Collected data entries
********************

/-- Two bytes are equal when the bits that a shift moves agree, and the bit that enters at the top. -/
theorem byte_ext_top {x y : Byte} (hlow : ∀ i, i < 7 → x.getLsbD i = y.getLsbD i) (htop : x.getLsbD 7 = y.getLsbD 7) :
    x = y := by
  apply BitVec.eq_of_getLsbD_eq
  intro i hi
  rcases Nat.lt_succ_iff_lt_or_eq.1 hi with hlt | rfl
  · exact hlow i hlt
  · exact htop

/-- The inverse moves the bits of `lo` back up (spec R127). -/
theorem advanceLoInverse_getLsbD_succ (y : Byte) {i : Nat} (hi : i < 7) :
    (advanceLoInverse y).getLsbD (i + 1) = y.getLsbD i := by
  have hmask : ∀ i, i < 7 → (0xFE#8).getLsbD (i + 1) = true := by decide
  have hlt : i + 1 < 8 := by omega
  rw [advanceLoInverse, BitVec.getLsbD_or, BitVec.getLsbD_and, hmask i hi, BitVec.getLsbD_shiftLeft, zext8_getLsbD]
  simp [hlt]

/-- The bit that had left `lo` is the feedback without its other three taps (spec R127). -/
theorem advanceLoInverse_getLsbD_zero (y : Byte) :
    (advanceLoInverse y).getLsbD 0 = (y.getLsbD 7 ^^ y.getLsbD 1 ^^ y.getLsbD 2 ^^ y.getLsbD 4) := by
  simp [advanceLoInverse]

theorem advanceLoInverse_advanceLo (x : Byte) : advanceLoInverse (advanceLo x) = x := by
  apply BitVec.eq_of_getLsbD_eq
  intro i hi
  cases i with
  | zero =>
    rw [advanceLoInverse_getLsbD_zero, advanceLo_getLsbD_seven, advanceLo_getLsbD_low _ (by omega),
      advanceLo_getLsbD_low _ (by omega), advanceLo_getLsbD_low _ (by omega)]
    grind
  | succ i => rw [advanceLoInverse_getLsbD_succ _ (by omega), advanceLo_getLsbD_low _ (by omega)]

theorem advanceLo_advanceLoInverse (y : Byte) : advanceLo (advanceLoInverse y) = y := by
  apply byte_ext_top
  · intro i hi
    rw [advanceLo_getLsbD_low _ hi, advanceLoInverse_getLsbD_succ _ hi]
  · rw [advanceLo_getLsbD_seven, advanceLoInverse_getLsbD_zero, advanceLoInverse_getLsbD_succ _ (by omega),
      advanceLoInverse_getLsbD_succ _ (by omega), advanceLoInverse_getLsbD_succ _ (by omega)]
    grind

theorem advanceLo_injective : Function.Injective advanceLo :=
  Function.LeftInverse.injective advanceLoInverse_advanceLo

/-- Every value of `lo`, 0x00 included, returns after 255 advances (spec R127): it is 0x00, or on the cycle of 0x01. -/
theorem loAfter_255 (x : Byte) : loAfter 255 x = x := by
  by_cases hx : x = 0x00#8
  · rw [hx, loAfter_of_zero]
  · obtain ⟨j, -, rfl⟩ := exists_loAfter_one_eq hx
    rw [← loAfter_add, Nat.add_comm, loAfter_add, loAfter_255_one]

/-- The nonzero values are one cycle: from the place of `x` after 0x01 on to that of `y`, round the end if need be. -/
theorem exists_loAfter_eq {x y : Byte} (hx : x ≠ 0x00#8) (hy : y ≠ 0x00#8) : ∃ k, k < 255 ∧ loAfter k x = y := by
  obtain ⟨j, hj, rfl⟩ := exists_loAfter_one_eq hx
  obtain ⟨m, hm, rfl⟩ := exists_loAfter_one_eq hy
  rcases Nat.lt_or_ge m j with hbefore | hafter
  · refine ⟨255 + m - j, by omega, ?_⟩
    rw [← loAfter_add, Nat.add_sub_cancel' (by omega), loAfter_add, loAfter_255_one]
  · exact ⟨m - j, by omega, by rw [← loAfter_add, Nat.add_sub_cancel' hafter]⟩

/-- The ones among the first `n` output bits from `x`, counted in one pass over the values of `lo`. -/
def onesEmitted : Nat → Byte → Nat
  | 0, _ => 0
  | n + 1, x => onesEmitted n (advanceLo x) + (x.getLsbD 0).toNat

/-- The count of ones goes on at its far end too. -/
theorem onesEmitted_succ_last (n : Nat) (x : Byte) :
    onesEmitted (n + 1) x = onesEmitted n x + ((loAfter n x).getLsbD 0).toNat := by
  induction n generalizing x with
  | zero => rfl
  | succ n ih => rw [onesEmitted, ih, onesEmitted, loAfter_succ, Nat.add_right_comm]

theorem countP_outputSeq (n : Nat) (x : Byte) :
    (List.range n).countP (fun t => outputSeq x t == 1#1) = onesEmitted n x := by
  induction n with
  | zero => rfl
  | succ n ih =>
    rw [List.range_succ, List.countP_append, ih, onesEmitted_succ_last, ← outputSeq_getLsbD]
    rcases BitVec.eq_zero_or_eq_one (outputSeq x n) with hbit | hbit
    · simp [hbit]
    · simp [hbit]

/-- A period that starts one advance later holds the same ones: the bit it drops at its start, it gains at its end. -/
theorem onesEmitted_period_advanceLo (x : Byte) : onesEmitted 255 (advanceLo x) = onesEmitted 255 x := by
  have hlast := onesEmitted_succ_last 255 x
  rw [loAfter_255] at hlast
  exact Nat.add_right_cancel hlast

theorem onesEmitted_period_loAfter (k : Nat) (x : Byte) : onesEmitted 255 (loAfter k x) = onesEmitted 255 x := by
  induction k generalizing x with
  | zero => rfl
  | succ k ih => rw [loAfter_succ, ih, onesEmitted_period_advanceLo]

set_option maxRecDepth 4000 in
theorem onesEmitted_period_one : onesEmitted 255 0x01#8 = 128 := by decide

/-- Settles O22: the inverse bit by bit, the cycle of 0x01, and the ones of a period, the same from anywhere on it. -/
theorem mapOnLoIsOneCycleOfLength255 : Obligations.MapOnLoIsOneCycleOfLength255 := by
  refine ⟨fun x => ⟨advanceLoInverse_advanceLo x, advanceLo_advanceLoInverse x⟩, by decide,
    fun x y hx hy => exists_loAfter_eq hx hy,
    fun x hx => ⟨loAfter_255 x, fun k hpos hlt => loAfter_ne_self hx hpos hlt⟩, fun x hx => ?_, by decide⟩
  obtain ⟨j, -, rfl⟩ := exists_loAfter_one_eq hx
  rw [countP_outputSeq, onesEmitted_period_loAfter, onesEmitted_period_one]

end Sys2Proof.Machine
end

section
/-! ## The zero trap (spec R128) -/
namespace Sys2Proof.Machine

theorem outputSeq_of_zero (t : Nat) : outputSeq 0x00#8 t = 0#1 := by
  rw [outputSeq, loAfter_of_zero]
  rfl

/-- `lo` stays nonzero: only 0x00 goes to 0x00 (spec R127, R128). -/
theorem loAfter_ne_zero {x : Byte} (hx : x ≠ 0x00#8) (k : Nat) : loAfter k x ≠ 0x00#8 := by
  induction k generalizing x with
  | zero => exact hx
  | succ k ih => exact ih (advanceLo_injective.ne hx)

theorem exists_getLsbD_of_ne_zero {x : Byte} (hx : x ≠ 0x00#8) : ∃ i, i < 8 ∧ x.getLsbD i = true := by
  refine Classical.byContradiction fun hnone => hx (BitVec.eq_of_getLsbD_eq fun i hi => ?_)
  rw [BitVec.getLsbD_zero]
  exact Bool.eq_false_iff.2 fun hbit => hnone ⟨i, hi, hbit⟩

/-- One test of `bitLength`, from above: the bit it names, where set, stands below `k`. -/
theorem bitTest_le {h : Byte} {j b k : Nat} (hset : h.getLsbD j = true → j < k) (helse : b ≤ k) :
    (if h.getLsbD j = true then j + 1 else b) ≤ k := by
  split
  · next hj => exact hset hj
  · exact helse

/-- One test of `bitLength`, from below: where it fails, a set bit that is not above it stands below it. -/
theorem lt_bitTest {h : Byte} {i j b : Nat} (hbit : h.getLsbD i = true) (hlt : i < j + 1) (helse : i < j → i < b) :
    i < if h.getLsbD j = true then j + 1 else b := by
  split
  · exact hlt
  · next hj => exact helse (Nat.lt_of_le_of_ne (Nat.le_of_lt_succ hlt) fun hij => hj (hij ▸ hbit))

theorem bitLength_le {h : Byte} {k : Nat} (hk : ∀ i, k ≤ i → h.getLsbD i = false) : bitLength h ≤ k := by
  have hbelow (i : Nat) (hbit : h.getLsbD i = true) : i < k :=
    Nat.lt_of_not_le fun hle => Bool.false_ne_true ((hk i hle).symm.trans hbit)
  exact bitTest_le (hbelow 7) <| bitTest_le (hbelow 6) <| bitTest_le (hbelow 5) <| bitTest_le (hbelow 4) <|
    bitTest_le (hbelow 3) <| bitTest_le (hbelow 2) <| bitTest_le (hbelow 1) <| bitTest_le (hbelow 0) <| Nat.zero_le k

theorem lt_bitLength {h : Byte} {i : Nat} (hbit : h.getLsbD i = true) : i < bitLength h :=
  lt_bitTest hbit (BitVec.lt_of_getLsbD hbit) fun h7 => lt_bitTest hbit h7 fun h6 => lt_bitTest hbit h6 fun h5 =>
    lt_bitTest hbit h5 fun h4 => lt_bitTest hbit h4 fun h3 => lt_bitTest hbit h3 fun h2 =>
    lt_bitTest hbit h2 fun h1 => lt_bitTest hbit h1 fun h0 => absurd h0 (Nat.not_lt_zero i)

theorem shiftRight_eq_zero_iff (h : Byte) (k : Nat) : h >>> k = 0x00#8 ↔ bitLength h ≤ k := by
  constructor
  · intro hzero
    refine bitLength_le fun i hi => ?_
    rw [← Nat.add_sub_cancel' hi, ← BitVec.getLsbD_ushiftRight, hzero, BitVec.getLsbD_zero]
  · intro hle
    refine BitVec.eq_of_getLsbD_eq fun i _ => ?_
    rw [BitVec.getLsbD_ushiftRight, BitVec.getLsbD_zero]
    exact Bool.eq_false_iff.2 fun hbit => by have := lt_bitLength hbit; omega

/-- Settles O23: from `lo = 0x00` only the bits of `hi` move, and a nonzero `lo` shows a set bit within 8 advances. -/
theorem zeroLowByteIsTheOnlyTrap : Obligations.ZeroLowByteIsTheOnlyTrap := by
  simp only [Obligations.ZeroLowByteIsTheOnlyTrap, State.advanceTimes_hi, State.advanceTimes_lo]
  refine ⟨fun s k hhi hlo => ?_, fun s k hlo => ?_, fun s k hlo => ⟨loAfter_ne_zero hlo k, ?_⟩⟩
  · rw [hhi, hlo]
    exact ⟨hiAfter_of_zero k, loAfter_of_zero k, outputSeq_of_zero k⟩
  · rw [hlo, hiAfter_of_lo_zero]
    exact ⟨rfl, loAfter_of_zero k, outputSeq_of_zero k, rfl, shiftRight_eq_zero_iff s.hi k⟩
  · obtain ⟨i, hi, hbit⟩ := exists_getLsbD_of_ne_zero (loAfter_ne_zero hlo k)
    exact ⟨i, hi, (bit_eq_iff _ 1#1).2 ((loAfter_getLsbD k s.lo hi).symm.trans hbit)⟩

end Sys2Proof.Machine
end

section
/-! ## Which states have a predecessor, and which recur (spec R129) -/
namespace Sys2Proof.Machine

/-- Two states have the same successor when they differ in `hi[0]` alone, the bit that an advance discards. -/
theorem advance_eq_iff (h x h' x' : Byte) :
    (advanceHi h x = advanceHi h' x' ∧ advanceLo x = advanceLo x') ↔
      (x = x' ∧ ∀ i, 1 ≤ i → h.getLsbD i = h'.getLsbD i) := by
  rw [advanceLo_injective.eq_iff, and_comm, and_congr_right_iff]
  rintro rfl
  constructor
  · intro heq i hi
    obtain ⟨j, rfl⟩ := Nat.exists_eq_add_of_le' hi
    rcases Nat.lt_or_ge j 7 with hlow | hpast
    · rw [← advanceHi_getLsbD_low h x hlow, heq, advanceHi_getLsbD_low h' x hlow]
    · rw [BitVec.getLsbD_of_ge h _ (by omega), BitVec.getLsbD_of_ge h' _ (by omega)]
  · intro hbits
    apply byte_ext_top
    · intro i hi
      rw [advanceHi_getLsbD_low h x hi, advanceHi_getLsbD_low h' x hi, hbits _ (by omega)]
    · rw [advanceHi_getLsbD_seven, advanceHi_getLsbD_seven]

/-- A predecessor's `lo` is the inverse of `lo`, and its `hi` is `hi` moved back up: the bit above must agree. -/
theorem exists_predecessor_iff (h x : Byte) :
    (∃ h' x', advanceHi h' x' = h ∧ advanceLo x' = x) ↔ h.getLsbD 7 = (advanceLoInverse x).getLsbD 0 := by
  constructor
  · rintro ⟨h', x', rfl, rfl⟩
    rw [advanceHi_getLsbD_seven, advanceLoInverse_advanceLo]
  · intro htop
    refine ⟨h <<< 1, advanceLoInverse x, byte_ext_top (fun i hi => ?_) ?_, advanceLo_advanceLoInverse x⟩
    · have hlt : i + 1 < 8 := by omega
      rw [advanceHi_getLsbD_low _ _ hi, BitVec.getLsbD_shiftLeft]
      simp [hlt]
    · rw [advanceHi_getLsbD_seven, htop]

/-- A state that returns after `k` advances returns after every multiple of `k`. -/
theorem after_mul_of_return {k : Nat} {h x : Byte} (hhi : hiAfter k h x = h) (hlo : loAfter k x = x) (m : Nat) :
    hiAfter (k * m) h x = h ∧ loAfter (k * m) x = x := by
  induction m with
  | zero => exact ⟨rfl, rfl⟩
  | succ m ih => rw [Nat.mul_succ, Nat.add_comm, hiAfter_add, loAfter_add, hhi, hlo]; exact ih

/-- A state whose `lo` is `hi` advanced 8 times has its `hi` back after 255 advances: `hi` is then the `lo` of 8
advances earlier, and that is the old `hi` advanced 8 + 247 times. -/
theorem hiAfter_255_loAfter_eight (h : Byte) : hiAfter 255 h (loAfter 8 h) = h := by
  rw [hiAfter_add_eight 247, ← loAfter_add, loAfter_255]

/-- The cyclic states (spec R129): after 8 rounds of its cycle, `hi` is the `lo` of 8 advances before `lo`. -/
theorem cyclic_iff (h x : Byte) : Cyclic h x ↔ x = loAfter 8 h := by
  constructor
  · rintro ⟨k, hpos, hhi, hlo⟩
    obtain ⟨hhi8, hlo8⟩ := after_mul_of_return hhi hlo 8
    obtain ⟨m, hm⟩ : ∃ m, k * 8 = m + 8 := ⟨k * 8 - 8, by omega⟩
    rw [hm, hiAfter_add_eight] at hhi8
    rw [hm, loAfter_add, hhi8] at hlo8
    exact hlo8.symm
  · rintro rfl
    exact ⟨255, by omega, hiAfter_255_loAfter_eight h, loAfter_255 _⟩

/-- Settles O24: the discarded bit, the predecessor, and the cyclic states; 8 advances move `lo` into `hi`. -/
theorem cyclicStatesAreThoseWhoseHiPrecedesLo : Obligations.CyclicStatesAreThoseWhoseHiPrecedesLo := by
  refine ⟨advance_eq_iff, exists_predecessor_iff, cyclic_iff, fun s => ?_⟩
  rw [State.advanceTimes_hi, State.advanceTimes_lo, hiAfter_add_eight 0, cyclic_iff, loAfter_zero]

end Sys2Proof.Machine
end

section
/-! ## `advance_bit` and `advance_bits` (spec R122, R123) -/
namespace Sys2Proof.Machine

theorem zext8_eq_ite (b : Bit) : zext8 b = if b.getLsbD 0 then 0x01#8 else 0x00#8 := by
  revert b; decide

/-- Settles O16: the one legal word of the opcode, one advance, and the output bit as a byte. -/
theorem advanceBitReturnsTheOutputBit : Obligations.AdvanceBitReturnsTheOutputBit := by
  refine ⟨encodedInstructionDecodesToItself .advanceBit, fun w s hop hne => endsInError_of_formatN rfl hop hne s,
    fun s => ⟨_, exec_eq_effect .advanceBit s, rfl, rfl, rfl, ?_, fun hlo => ?_⟩⟩
  · have hdata : zext8 (outputBit s.lo) = if s.lo.getLsbD 0 then 0x01#8 else 0x00#8 := by
      rw [zext8_eq_ite, outputBit, bitAt_getLsbD]
    rw [← hdata]
    exact complete_completedWith s _
  · simp only [effectOf, State.complete_hi, State.complete_lo, State.complete_rspData, hlo]
    exact ⟨loAfter_of_zero 1, hiAfter_of_lo_zero 1 s.hi, rfl⟩

/-- A cyclic state is back after 255 advances, whatever the length of its cycle (spec R123, R129). -/
theorem after_255_of_cyclic {h x : Byte} (hcyclic : Cyclic h x) : hiAfter 255 h x = h ∧ loAfter 255 x = x := by
  obtain rfl := (cyclic_iff h x).1 hcyclic
  exact ⟨hiAfter_255_loAfter_eight h, loAfter_255 _⟩

/-- Settles O17: the effect is that of `n` advances, which add up; the zero state stays, and a cyclic state is back
after 255. -/
theorem advanceBitsAdvancesExactlyNTimes : Obligations.AdvanceBitsAdvancesExactlyNTimes := by
  refine ⟨fun n => ?_, fun w s hop hfield => ?_, fun n s => ?_, fun a b s => ?_⟩
  · rw [← encode_advanceBits]
    exact encodedInstructionDecodesToItself (.advanceBits n)
  · have hformat : opFormat (opField w) = some .c := by rw [hop]; rfl
    refine endsInError_of_unusedFieldNonzero (by rw [hop]; decide) ?_ s
    exact hfield.imp_right fun ha => .inr ⟨hformat, ha⟩
  · refine ⟨_, exec_eq_effect (.advanceBits n) s, rfl, rfl, rfl, complete_completedWith s _, ?_, fun hhi hlo => ?_, ?_⟩
    · rintro rfl
      exact ⟨rfl, rfl, rfl⟩
    · simp only [SameGenerator, effectOf, State.complete_hi, State.complete_lo, State.complete_lastValue, hhi, hlo]
      exact ⟨hiAfter_of_zero _, loAfter_of_zero _, trivial⟩
    · intro hn hcyclic
      have hcount : n.toNat = 255 := by rw [hn]; rfl
      obtain ⟨hhi, hlo⟩ := after_255_of_cyclic hcyclic
      rw [← hcount] at hhi hlo
      exact ⟨hhi, hlo, rfl⟩
  · rw [State.advanceTimes_hi, State.advanceTimes_lo, hiAfter_add, loAfter_add]
    exact ⟨_, _, exec_eq_effect (.advanceBits a) s, exec_eq_effect (.advanceBits b) _, rfl, rfl⟩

********************

All lines above between those holding "theorem advanceLo_injective : Function.Injective" and "its end. -/", inclusive, must be set down unchanged, and no other line may be included.

theorem advanceLo_injective : Function.Injective advanceLo :=
  Function.LeftInverse.injective advanceLoInverse_advanceLo

/-- Every value of `lo`, 0x00 included, returns after 255 advances (spec R127): it is 0x00, or on the cycle of 0x01. -/
theorem loAfter_255 (x : Byte) : loAfter 255 x = x := by
  by_cases hx : x = 0x00#8
  · rw [hx, loAfter_of_zero]
  · obtain ⟨j, -, rfl⟩ := exists_loAfter_one_eq hx
    rw [← loAfter_add, Nat.add_comm, loAfter_add, loAfter_255_one]

/-- The nonzero values are one cycle: from the place of `x` after 0x01 on to that of `y`, round the end if need be. -/
theorem exists_loAfter_eq {x y : Byte} (hx : x ≠ 0x00#8) (hy : y ≠ 0x00#8) : ∃ k, k < 255 ∧ loAfter k x = y := by
  obtain ⟨j, hj, rfl⟩ := exists_loAfter_one_eq hx
  obtain ⟨m, hm, rfl⟩ := exists_loAfter_one_eq hy
  rcases Nat.lt_or_ge m j with hbefore | hafter
  · refine ⟨255 + m - j, by omega, ?_⟩
    rw [← loAfter_add, Nat.add_sub_cancel' (by omega), loAfter_add, loAfter_255_one]
  · exact ⟨m - j, by omega, by rw [← loAfter_add, Nat.add_sub_cancel' hafter]⟩

/-- The ones among the first `n` output bits from `x`, counted in one pass over the values of `lo`. -/
def onesEmitted : Nat → Byte → Nat
  | 0, _ => 0
  | n + 1, x => onesEmitted n (advanceLo x) + (x.getLsbD 0).toNat

/-- The count of ones goes on at its far end too. -/
theorem onesEmitted_succ_last (n : Nat) (x : Byte) :
    onesEmitted (n + 1) x = onesEmitted n x + ((loAfter n x).getLsbD 0).toNat := by
  induction n generalizing x with
  | zero => rfl
  | succ n ih => rw [onesEmitted, ih, onesEmitted, loAfter_succ, Nat.add_right_comm]

theorem countP_outputSeq (n : Nat) (x : Byte) :
    (List.range n).countP (fun t => outputSeq x t == 1#1) = onesEmitted n x := by
  induction n with
  | zero => rfl
  | succ n ih =>
    rw [List.range_succ, List.countP_append, ih, onesEmitted_succ_last, ← outputSeq_getLsbD]
    rcases BitVec.eq_zero_or_eq_one (outputSeq x n) with hbit | hbit
    · simp [hbit]
    · simp [hbit]

/-- A period that starts one advance later holds the same ones: the bit it drops at its start, it gains at its end. -/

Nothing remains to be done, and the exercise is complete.